YOUR TASK: Find the word "bundleWord" below. Copy each line that has it.

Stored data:

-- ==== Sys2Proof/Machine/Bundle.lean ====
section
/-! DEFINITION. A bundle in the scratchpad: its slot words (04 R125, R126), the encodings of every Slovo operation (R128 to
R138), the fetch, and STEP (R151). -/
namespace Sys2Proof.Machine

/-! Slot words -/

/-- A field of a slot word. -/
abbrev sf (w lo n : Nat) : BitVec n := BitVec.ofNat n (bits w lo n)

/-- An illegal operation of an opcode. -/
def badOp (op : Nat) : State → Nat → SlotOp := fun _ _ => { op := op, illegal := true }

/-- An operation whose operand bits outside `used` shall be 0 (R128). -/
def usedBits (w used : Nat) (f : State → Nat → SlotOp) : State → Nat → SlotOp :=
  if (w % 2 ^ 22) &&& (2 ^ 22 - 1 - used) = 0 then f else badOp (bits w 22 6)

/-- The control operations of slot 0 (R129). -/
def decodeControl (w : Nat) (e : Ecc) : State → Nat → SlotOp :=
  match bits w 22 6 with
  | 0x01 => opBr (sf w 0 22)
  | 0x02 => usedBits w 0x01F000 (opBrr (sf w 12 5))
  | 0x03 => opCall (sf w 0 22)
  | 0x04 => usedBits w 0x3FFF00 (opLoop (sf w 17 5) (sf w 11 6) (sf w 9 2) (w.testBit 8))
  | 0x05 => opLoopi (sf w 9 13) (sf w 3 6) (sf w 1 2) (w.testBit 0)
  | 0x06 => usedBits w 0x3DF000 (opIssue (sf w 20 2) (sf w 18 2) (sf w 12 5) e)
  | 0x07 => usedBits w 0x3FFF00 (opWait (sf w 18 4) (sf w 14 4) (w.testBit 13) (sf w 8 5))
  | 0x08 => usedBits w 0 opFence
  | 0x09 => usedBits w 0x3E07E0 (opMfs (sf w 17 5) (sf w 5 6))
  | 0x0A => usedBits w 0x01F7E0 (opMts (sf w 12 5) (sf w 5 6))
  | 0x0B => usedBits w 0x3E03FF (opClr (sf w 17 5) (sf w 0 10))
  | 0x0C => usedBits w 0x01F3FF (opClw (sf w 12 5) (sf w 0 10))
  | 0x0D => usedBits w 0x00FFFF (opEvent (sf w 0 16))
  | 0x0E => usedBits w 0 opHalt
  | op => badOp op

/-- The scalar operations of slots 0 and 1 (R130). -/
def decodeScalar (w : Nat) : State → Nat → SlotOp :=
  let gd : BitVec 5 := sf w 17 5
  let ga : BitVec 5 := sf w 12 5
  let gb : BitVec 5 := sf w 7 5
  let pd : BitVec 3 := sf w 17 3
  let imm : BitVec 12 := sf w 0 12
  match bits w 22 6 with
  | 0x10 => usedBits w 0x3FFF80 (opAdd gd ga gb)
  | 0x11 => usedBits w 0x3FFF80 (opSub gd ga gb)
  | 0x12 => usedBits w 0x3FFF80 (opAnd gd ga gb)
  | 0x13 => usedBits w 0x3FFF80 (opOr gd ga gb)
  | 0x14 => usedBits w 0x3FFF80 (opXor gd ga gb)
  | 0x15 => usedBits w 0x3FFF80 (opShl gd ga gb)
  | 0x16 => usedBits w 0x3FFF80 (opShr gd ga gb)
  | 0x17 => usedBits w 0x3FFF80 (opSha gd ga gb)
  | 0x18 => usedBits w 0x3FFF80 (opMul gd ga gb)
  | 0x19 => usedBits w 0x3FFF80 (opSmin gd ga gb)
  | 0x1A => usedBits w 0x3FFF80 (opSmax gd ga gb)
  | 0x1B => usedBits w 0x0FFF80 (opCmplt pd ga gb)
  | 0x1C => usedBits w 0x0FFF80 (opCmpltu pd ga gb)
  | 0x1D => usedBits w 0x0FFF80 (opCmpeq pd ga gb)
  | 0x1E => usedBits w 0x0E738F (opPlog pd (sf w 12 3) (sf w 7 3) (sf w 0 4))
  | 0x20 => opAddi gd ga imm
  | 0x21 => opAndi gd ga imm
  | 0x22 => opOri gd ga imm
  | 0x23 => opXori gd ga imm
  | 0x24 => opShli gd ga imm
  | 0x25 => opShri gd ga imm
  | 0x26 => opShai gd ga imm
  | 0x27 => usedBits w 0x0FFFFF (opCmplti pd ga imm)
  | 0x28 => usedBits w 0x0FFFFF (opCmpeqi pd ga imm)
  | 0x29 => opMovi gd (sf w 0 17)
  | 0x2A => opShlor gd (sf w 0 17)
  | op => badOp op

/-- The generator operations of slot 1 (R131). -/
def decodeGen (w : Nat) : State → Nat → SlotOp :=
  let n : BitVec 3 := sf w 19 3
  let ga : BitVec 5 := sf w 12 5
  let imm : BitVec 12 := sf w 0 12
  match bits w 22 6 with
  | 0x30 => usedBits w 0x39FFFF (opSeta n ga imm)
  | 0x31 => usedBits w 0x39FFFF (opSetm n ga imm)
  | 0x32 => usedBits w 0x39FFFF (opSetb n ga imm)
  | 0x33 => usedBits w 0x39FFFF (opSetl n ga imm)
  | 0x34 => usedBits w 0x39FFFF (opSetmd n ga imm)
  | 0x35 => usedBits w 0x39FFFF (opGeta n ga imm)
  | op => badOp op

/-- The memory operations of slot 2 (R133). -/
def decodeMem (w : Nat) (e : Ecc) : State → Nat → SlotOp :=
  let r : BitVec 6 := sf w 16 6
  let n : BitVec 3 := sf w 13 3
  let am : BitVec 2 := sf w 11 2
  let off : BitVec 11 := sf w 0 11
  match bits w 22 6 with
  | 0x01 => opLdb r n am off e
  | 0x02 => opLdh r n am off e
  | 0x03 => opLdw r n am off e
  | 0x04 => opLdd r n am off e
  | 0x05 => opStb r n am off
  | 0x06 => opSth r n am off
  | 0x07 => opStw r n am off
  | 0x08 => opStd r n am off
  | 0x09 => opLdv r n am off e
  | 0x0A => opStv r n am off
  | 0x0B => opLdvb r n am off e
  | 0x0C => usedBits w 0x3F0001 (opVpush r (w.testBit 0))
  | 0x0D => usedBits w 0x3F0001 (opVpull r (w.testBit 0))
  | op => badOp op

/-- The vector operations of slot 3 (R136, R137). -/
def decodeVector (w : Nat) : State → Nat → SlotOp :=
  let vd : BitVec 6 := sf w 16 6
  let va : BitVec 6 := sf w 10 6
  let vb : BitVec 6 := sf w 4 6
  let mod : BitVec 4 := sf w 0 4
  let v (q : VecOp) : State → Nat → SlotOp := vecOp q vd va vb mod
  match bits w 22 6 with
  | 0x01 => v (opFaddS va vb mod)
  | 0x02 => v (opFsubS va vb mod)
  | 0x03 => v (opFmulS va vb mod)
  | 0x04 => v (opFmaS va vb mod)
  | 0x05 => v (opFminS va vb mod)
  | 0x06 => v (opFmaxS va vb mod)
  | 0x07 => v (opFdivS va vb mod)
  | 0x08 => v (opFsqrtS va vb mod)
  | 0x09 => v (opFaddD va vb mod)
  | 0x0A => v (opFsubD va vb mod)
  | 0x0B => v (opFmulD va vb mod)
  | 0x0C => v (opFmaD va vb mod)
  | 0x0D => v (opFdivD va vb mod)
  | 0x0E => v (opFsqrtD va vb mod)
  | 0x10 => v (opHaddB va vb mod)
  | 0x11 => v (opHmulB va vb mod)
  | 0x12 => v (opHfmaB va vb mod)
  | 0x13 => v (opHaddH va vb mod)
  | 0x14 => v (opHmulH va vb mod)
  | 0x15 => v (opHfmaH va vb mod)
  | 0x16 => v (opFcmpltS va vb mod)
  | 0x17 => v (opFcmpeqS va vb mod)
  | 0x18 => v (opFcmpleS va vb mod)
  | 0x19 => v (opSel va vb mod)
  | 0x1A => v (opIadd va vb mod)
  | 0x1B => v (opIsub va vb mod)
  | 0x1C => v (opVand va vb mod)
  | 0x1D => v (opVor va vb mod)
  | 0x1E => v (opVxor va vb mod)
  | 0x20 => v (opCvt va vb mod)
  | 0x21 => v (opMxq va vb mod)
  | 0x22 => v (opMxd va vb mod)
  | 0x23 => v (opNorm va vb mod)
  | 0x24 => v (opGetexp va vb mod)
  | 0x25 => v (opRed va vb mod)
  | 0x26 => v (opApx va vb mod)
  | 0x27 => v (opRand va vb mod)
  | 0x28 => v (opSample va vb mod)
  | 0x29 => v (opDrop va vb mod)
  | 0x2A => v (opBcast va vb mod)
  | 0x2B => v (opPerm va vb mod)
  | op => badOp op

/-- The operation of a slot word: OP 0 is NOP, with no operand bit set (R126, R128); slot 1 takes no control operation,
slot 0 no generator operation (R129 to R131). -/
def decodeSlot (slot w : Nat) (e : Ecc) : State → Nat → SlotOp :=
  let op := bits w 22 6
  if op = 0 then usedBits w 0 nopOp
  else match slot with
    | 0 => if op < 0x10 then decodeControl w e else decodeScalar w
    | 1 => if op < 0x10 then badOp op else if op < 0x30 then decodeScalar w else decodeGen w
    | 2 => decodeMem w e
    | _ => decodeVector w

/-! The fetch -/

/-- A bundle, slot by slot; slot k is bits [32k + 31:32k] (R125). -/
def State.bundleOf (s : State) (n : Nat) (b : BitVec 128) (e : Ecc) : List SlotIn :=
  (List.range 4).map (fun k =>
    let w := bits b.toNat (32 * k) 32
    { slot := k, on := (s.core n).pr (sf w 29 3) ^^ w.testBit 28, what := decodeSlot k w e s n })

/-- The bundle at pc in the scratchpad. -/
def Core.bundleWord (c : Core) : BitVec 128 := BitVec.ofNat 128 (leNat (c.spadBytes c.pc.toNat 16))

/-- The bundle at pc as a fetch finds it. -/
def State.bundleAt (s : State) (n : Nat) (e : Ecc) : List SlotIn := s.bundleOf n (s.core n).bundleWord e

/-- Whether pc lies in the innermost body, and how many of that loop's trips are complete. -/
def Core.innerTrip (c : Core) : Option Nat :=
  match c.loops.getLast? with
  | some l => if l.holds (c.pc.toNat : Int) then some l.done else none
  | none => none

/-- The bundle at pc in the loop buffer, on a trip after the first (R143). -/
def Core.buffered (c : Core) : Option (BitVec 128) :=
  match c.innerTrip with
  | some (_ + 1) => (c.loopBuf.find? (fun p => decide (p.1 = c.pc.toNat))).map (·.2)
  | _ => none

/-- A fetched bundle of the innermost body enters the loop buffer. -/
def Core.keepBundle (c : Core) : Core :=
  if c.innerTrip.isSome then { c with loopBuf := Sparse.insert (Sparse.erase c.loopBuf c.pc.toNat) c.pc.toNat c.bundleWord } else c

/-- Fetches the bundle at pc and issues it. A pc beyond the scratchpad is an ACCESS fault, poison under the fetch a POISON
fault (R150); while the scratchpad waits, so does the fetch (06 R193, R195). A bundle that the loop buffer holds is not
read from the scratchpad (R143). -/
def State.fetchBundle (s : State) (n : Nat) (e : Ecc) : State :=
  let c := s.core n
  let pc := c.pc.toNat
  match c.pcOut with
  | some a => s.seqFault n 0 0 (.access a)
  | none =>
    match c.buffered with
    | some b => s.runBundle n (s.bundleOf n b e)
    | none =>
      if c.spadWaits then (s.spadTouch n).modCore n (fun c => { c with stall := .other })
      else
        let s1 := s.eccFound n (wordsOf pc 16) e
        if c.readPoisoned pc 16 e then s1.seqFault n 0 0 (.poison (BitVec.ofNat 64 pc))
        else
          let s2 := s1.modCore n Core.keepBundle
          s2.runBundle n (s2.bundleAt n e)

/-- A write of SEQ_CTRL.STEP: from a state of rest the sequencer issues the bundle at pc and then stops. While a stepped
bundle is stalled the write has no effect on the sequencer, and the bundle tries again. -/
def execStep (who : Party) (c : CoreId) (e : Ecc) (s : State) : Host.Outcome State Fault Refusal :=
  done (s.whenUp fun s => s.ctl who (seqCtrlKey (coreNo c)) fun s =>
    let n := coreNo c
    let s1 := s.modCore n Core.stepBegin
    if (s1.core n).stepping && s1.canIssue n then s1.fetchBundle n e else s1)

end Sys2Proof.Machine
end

EXERCISE RESPONSE:
def Core.bundleWord (c : Core) : BitVec 128 := BitVec.ofNat 128 (leNat (c.spadBytes c.pc.toNat 16))
def State.bundleAt (s : State) (n : Nat) (e : Ecc) : List SlotIn := s.bundleOf n (s.core n).bundleWord e
  if c.innerTrip.isSome then { c with loopBuf := Sparse.insert (Sparse.erase c.loopBuf c.pc.toNat) c.pc.toNat c.bundleWord } else c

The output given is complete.